> [ACTION ITEM]
Produce as output only the lines below starting at the line with "else if w = 0x038#9 then .ok .fset8Bit2Line" and continuing through the line with "if w < 2 ^ 20", each one exactly as written.

> [Stored records]
-- ==== Sys2Proof/Decode.lean ====
section
/-! DEFINITION. The two encodings of 30_encoding.md, the host command word (R100 to R103) and the bus words (R107),
with the decoder (total, a rejection has a name), the encoder, and the opcode table's masks and matches. -/

namespace Sys2Proof

/-- A word in one of the opcode table's three formats: `host_cmd`, `hd44780_nibble`, `hd44780_byte`. -/
inductive Code where
  | host (w : CmdWord)
  | nibble (w : NibbleWord)
  | byte (w : ByteWord)
  deriving DecidableEq, Repr

/-- Why a word is no instruction of the opcode table. -/
inductive DecodeError where
  /-- No format has this length. -/
  | badLength (nbits : Nat)
  /-- A bit stands above the format's width. -/
  | spareBits (nbits w : Nat)
  /-- A lone nibble the engine never emits (R107). -/
  | unknownNibble (w : NibbleWord)
  /-- A command byte the engine never emits (R107). -/
  | unknownByte (w : ByteWord)
  deriving DecidableEq, Repr

/-! Fields of the host command word (R100). -/

def opField (w : CmdWord) : Nibble := w.extractLsb' 16 4
def aField (w : CmdWord) : Byte := w.extractLsb' 8 8
def bField (w : CmdWord) : Byte := w.extractLsb' 0 8
def abField (w : CmdWord) : BitVec 16 := w.extractLsb' 0 16

/-- R102: all 16 values of OP; the last branch is reached by 0x8 to 0xF only. -/
def decodeCommand (w : CmdWord) : Instr :=
  let op := opField w
  if op = 0x0#4 then .reserved0 (abField w)
  else if op = 0x1#4 then .lcdBegin (aField w) (bField w)
  else if op = 0x2#4 then .clear (abField w)
  else if op = 0x3#4 then .setCursor (aField w) (bField w)
  else if op = 0x4#4 then .printChar (aField w) (bField w)
  else if op = 0x5#4 then .printEnd (abField w)
  else if op = 0x6#4 then .getColumns (abField w)
  else if op = 0x7#4 then .getRows (abField w)
  else .reserved8F op (abField w)

/-- R107: the two lone nibbles, with RS = 0. -/
def decodeNibble (w : NibbleWord) : Except DecodeError Instr :=
  if w = 0b00011#5 then .ok .initNibble3
  else if w = 0b00010#5 then .ok .switchNibble2
  else .error (.unknownNibble w)

/-- R107: the bus bytes. Two rows of the table are the one word 0x030; which of them it is depends on where it
stands: in the init phase it is the raw init byte (R144), after it the function set (R146) (log 2). -/
def decodeByte (initPhase : Bool) (w : ByteWord) : Except DecodeError Instr :=
  if w.getLsbD 8 then .ok (.writeData (w.extractLsb' 0 8))
  else if w.getLsbD 7 then .ok (.setDdramAddr (w.extractLsb' 0 7))
  else if w = 0x020#9 then .ok .fset4Bit1Line
  else if w = 0x028#9 then .ok .fset4Bit2Line
  else if w = 0x030#9 then .ok (if initPhase then .initByte30 else .fset8Bit1Line)
  else if w = 0x038#9 then .ok .fset8Bit2Line
  else if w = 0x00C#9 then .ok .displayControl
  else if w = 0x001#9 then .ok .clearDisplay
  else if w = 0x006#9 then .ok .entryMode
  else .error (.unknownByte w)

def decode (initPhase : Bool) : Code → Except DecodeError Instr
  | .host w => .ok (decodeCommand w)
  | .nibble w => decodeNibble w
  | .byte w => decodeByte initPhase w

/-- A number of `nbits` bits as a word of the format with that width; the width is taken as the table gives it
(20, 5, 9) or in whole bytes (24, 8, 16). -/
def codeOfBits (nbits w : Nat) : Except DecodeError Code :=
  if nbits = 24 ∨ nbits = 20 then
    if w < 2 ^ 20 then .ok (.host (BitVec.ofNat 20 w)) else .error (.spareBits nbits w)
  else if nbits = 8 ∨ nbits = 5 then
    if w < 2 ^ 5 then .ok (.nibble (BitVec.ofNat 5 w)) else .error (.spareBits nbits w)
  else if nbits = 16 ∨ nbits = 9 then
    if w < 2 ^ 9 then .ok (.byte (BitVec.ofNat 9 w)) else .error (.spareBits nbits w)
  else .error (.badLength nbits)

/-- The number a list of bytes stands for, the first byte its least significant one (log 3). -/
def bytesToNat : List Byte → Nat
  | [] => 0
  | b :: rest => b.toNat + 256 * bytesToNat rest

/-- The decoder on bytes: a word of 1, 2 or 3 bytes in the opcode table's numbering. -/
def decodeBytes (initPhase : Bool) (bytes : List Byte) : Except DecodeError Instr :=
  match codeOfBits (8 * bytes.length) (bytesToNat bytes) with
  | .ok c => decode initPhase c
  | .error e => .error e

/-- The bytes of a word of `n` bytes, least significant byte first. -/
def natToBytes : Nat → Nat → List Byte
  | 0, _ => []
  | n + 1, w => BitVec.ofNat 8 w :: natToBytes n (w / 256)

/-- The bytes that hold `nbits` bits: the table's widths 20, 5 and 9, or the same in whole bytes. -/
def byteCount (nbits : Nat) : Nat := (nbits + 7) / 8

/-- What the decoder reads from a word of the opcode table, outside the init phase. -/
def decodeTableWord (nbits w : Nat) : Option Instr :=
  if w < 2 ^ nbits then
    match decodeBytes false (natToBytes (byteCount nbits) w) with
    | .ok i => some i
    | .error _ => none
  else none

/-! The encoder. -/

/-- The two argument fields as one, `(A << 8) | B`. -/
def argWord (a b : Byte) : BitVec 16 := a.setWidth 16 <<< 8 ||| b.setWidth 16

/-- R100 with the two argument fields as one. -/
def commandWord16 (op : Nibble) (ab : BitVec 16) : CmdWord := op.setWidth 20 <<< 16 ||| ab.setWidth 20

/-- R120: `(OP << 16) | (A << 8) | B`. -/
def commandWord (op : Nibble) (a b : Byte) : CmdWord :=
  op.setWidth 20 <<< 16 ||| a.setWidth 20 <<< 8 ||| b.setWidth 20

/-- `{RS, D[3:0]}`. -/
def nibbleWord (rs : Bool) (v : Nibble) : NibbleWord := (BitVec.ofBool rs).setWidth 5 <<< 4 ||| v.setWidth 5

/-- `{RS, D[7:0]}`. -/
def busWord (rs : Bool) (v : Byte) : ByteWord := (BitVec.ofBool rs).setWidth 9 <<< 8 ||| v.setWidth 9

/-- A byte from its high and its low nibble (R79). -/
def pairByte (high low : Nibble) : Byte := high.setWidth 8 <<< 4 ||| low.setWidth 8

def encode : Instr → Code
  | .lcdBegin columns rows => .host (commandWord 0x1#4 columns rows)
  | .clear ab => .host (commandWord16 0x2#4 ab)
  | .setCursor column row => .host (commandWord 0x3#4 column row)
  | .printChar a ch => .host (commandWord 0x4#4 a ch)
  | .printEnd ab => .host (commandWord16 0x5#4 ab)
  | .getColumns ab => .host (commandWord16 0x6#4 ab)
  | .getRows ab => .host (commandWord16 0x7#4 ab)
  | .reserved0 ab => .host (commandWord16 0x0#4 ab)
  | .reserved8F op ab => .host (commandWord16 op ab)
  | .initNibble3 => .nibble 0b00011#5
  | .switchNibble2 => .nibble 0b00010#5
  | .initByte30 => .byte (busWord false 0x30#8)
  | .fset4Bit1Line => .byte (busWord false 0x20#8)
  | .fset4Bit2Line => .byte (busWord false 0x28#8)
  | .fset8Bit1Line => .byte (busWord false 0x30#8)
  | .fset8Bit2Line => .byte (busWord false 0x38#8)
  | .displayControl => .byte (busWord false 0x0C#8)
  | .clearDisplay => .byte (busWord false 0x01#8)
  | .entryMode => .byte (busWord false 0x06#8)
  | .setDdramAddr addr => .byte (busWord false (0x80#8 ||| addr.setWidth 8))
  | .writeData ch => .byte (busWord true ch)

/-- Whether the instruction stands in BEGIN's init phase (R144): the context the decoder needs to tell the two
rows of the word 0x030 apart. -/
def Instr.inInitPhase : Instr → Bool
  | .initNibble3 | .switchNibble2 | .initByte30 => true
  | .lcdBegin _ _ | .clear _ | .setCursor _ _ | .printChar _ _ | .printEnd _ | .getColumns _ | .getRows _
  | .reserved0 _ | .reserved8F _ _ | .fset4Bit1Line | .fset4Bit2Line | .fset8Bit1Line | .fset8Bit2Line
  | .displayControl | .clearDisplay | .entryMode | .setDdramAddr _ | .writeData _ => false

/-- The word as a number, and the width of its format. -/
def Code.bits : Code → Nat
  | .host w => w.toNat
  | .nibble w => w.toNat
  | .byte w => w.toNat

def Code.width : Code → Nat
  | .host _ => 20
  | .nibble _ => 5
  | .byte _ => 9

/-- One row of spec/opcode_table.json: the width of its format, its mask and its match. -/
structure TableRow where
  width  : Nat
  mask   : Nat
  pattern : Nat
  deriving DecidableEq, Repr

/-- The row of spec/opcode_table.json that a constructor stands for, in the table's own figures. -/
def Instr.tableRow : Instr → TableRow
  | .lcdBegin _ _ => ⟨20, 0xF0000, 0x10000⟩
  | .clear _ => ⟨20, 0xF0000, 0x20000⟩
  | .setCursor _ _ => ⟨20, 0xF0000, 0x30000⟩
  | .printChar _ _ => ⟨20, 0xF0000, 0x40000⟩
  | .printEnd _ => ⟨20, 0xF0000, 0x50000⟩
  | .getColumns _ => ⟨20, 0xF0000, 0x60000⟩
  | .getRows _ => ⟨20, 0xF0000, 0x70000⟩
  | .reserved0 _ => ⟨20, 0xF0000, 0x00000⟩
  | .reserved8F _ _ => ⟨20, 0x80000, 0x80000⟩
  | .initNibble3 => ⟨5, 0x1F, 0x03⟩
  | .switchNibble2 => ⟨5, 0x1F, 0x02⟩
  | .initByte30 => ⟨9, 0x1FF, 0x030⟩
  | .fset4Bit1Line => ⟨9, 0x1FF, 0x020⟩
  | .fset4Bit2Line => ⟨9, 0x1FF, 0x028⟩
  | .fset8Bit1Line => ⟨9, 0x1FF, 0x030⟩
  | .fset8Bit2Line => ⟨9, 0x1FF, 0x038⟩
  | .displayControl => ⟨9, 0x1FF, 0x00C⟩
  | .clearDisplay => ⟨9, 0x1FF, 0x001⟩
  | .entryMode => ⟨9, 0x1FF, 0x006⟩
  | .setDdramAddr _ => ⟨9, 0x180, 0x080⟩
  | .writeData _ => ⟨9, 0x100, 0x100⟩

end Sys2Proof
end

> [SOLUTION]
  else if w = 0x038#9 then .ok .fset8Bit2Line
  else if w = 0x00C#9 then .ok .displayControl
  else if w = 0x001#9 then .ok .clearDisplay
  else if w = 0x006#9 then .ok .entryMode
  else .error (.unknownByte w)

def decode (initPhase : Bool) : Code → Except DecodeError Instr
  | .host w => .ok (decodeCommand w)
  | .nibble w => decodeNibble w
  | .byte w => decodeByte initPhase w

/-- A number of `nbits` bits as a word of the format with that width; the width is taken as the table gives it
(20, 5, 9) or in whole bytes (24, 8, 16). -/
def codeOfBits (nbits w : Nat) : Except DecodeError Code :=
  if nbits = 24 ∨ nbits = 20 then
    if w < 2 ^ 20 then .ok (.host (BitVec.ofNat 20 w)) else .error (.spareBits nbits w)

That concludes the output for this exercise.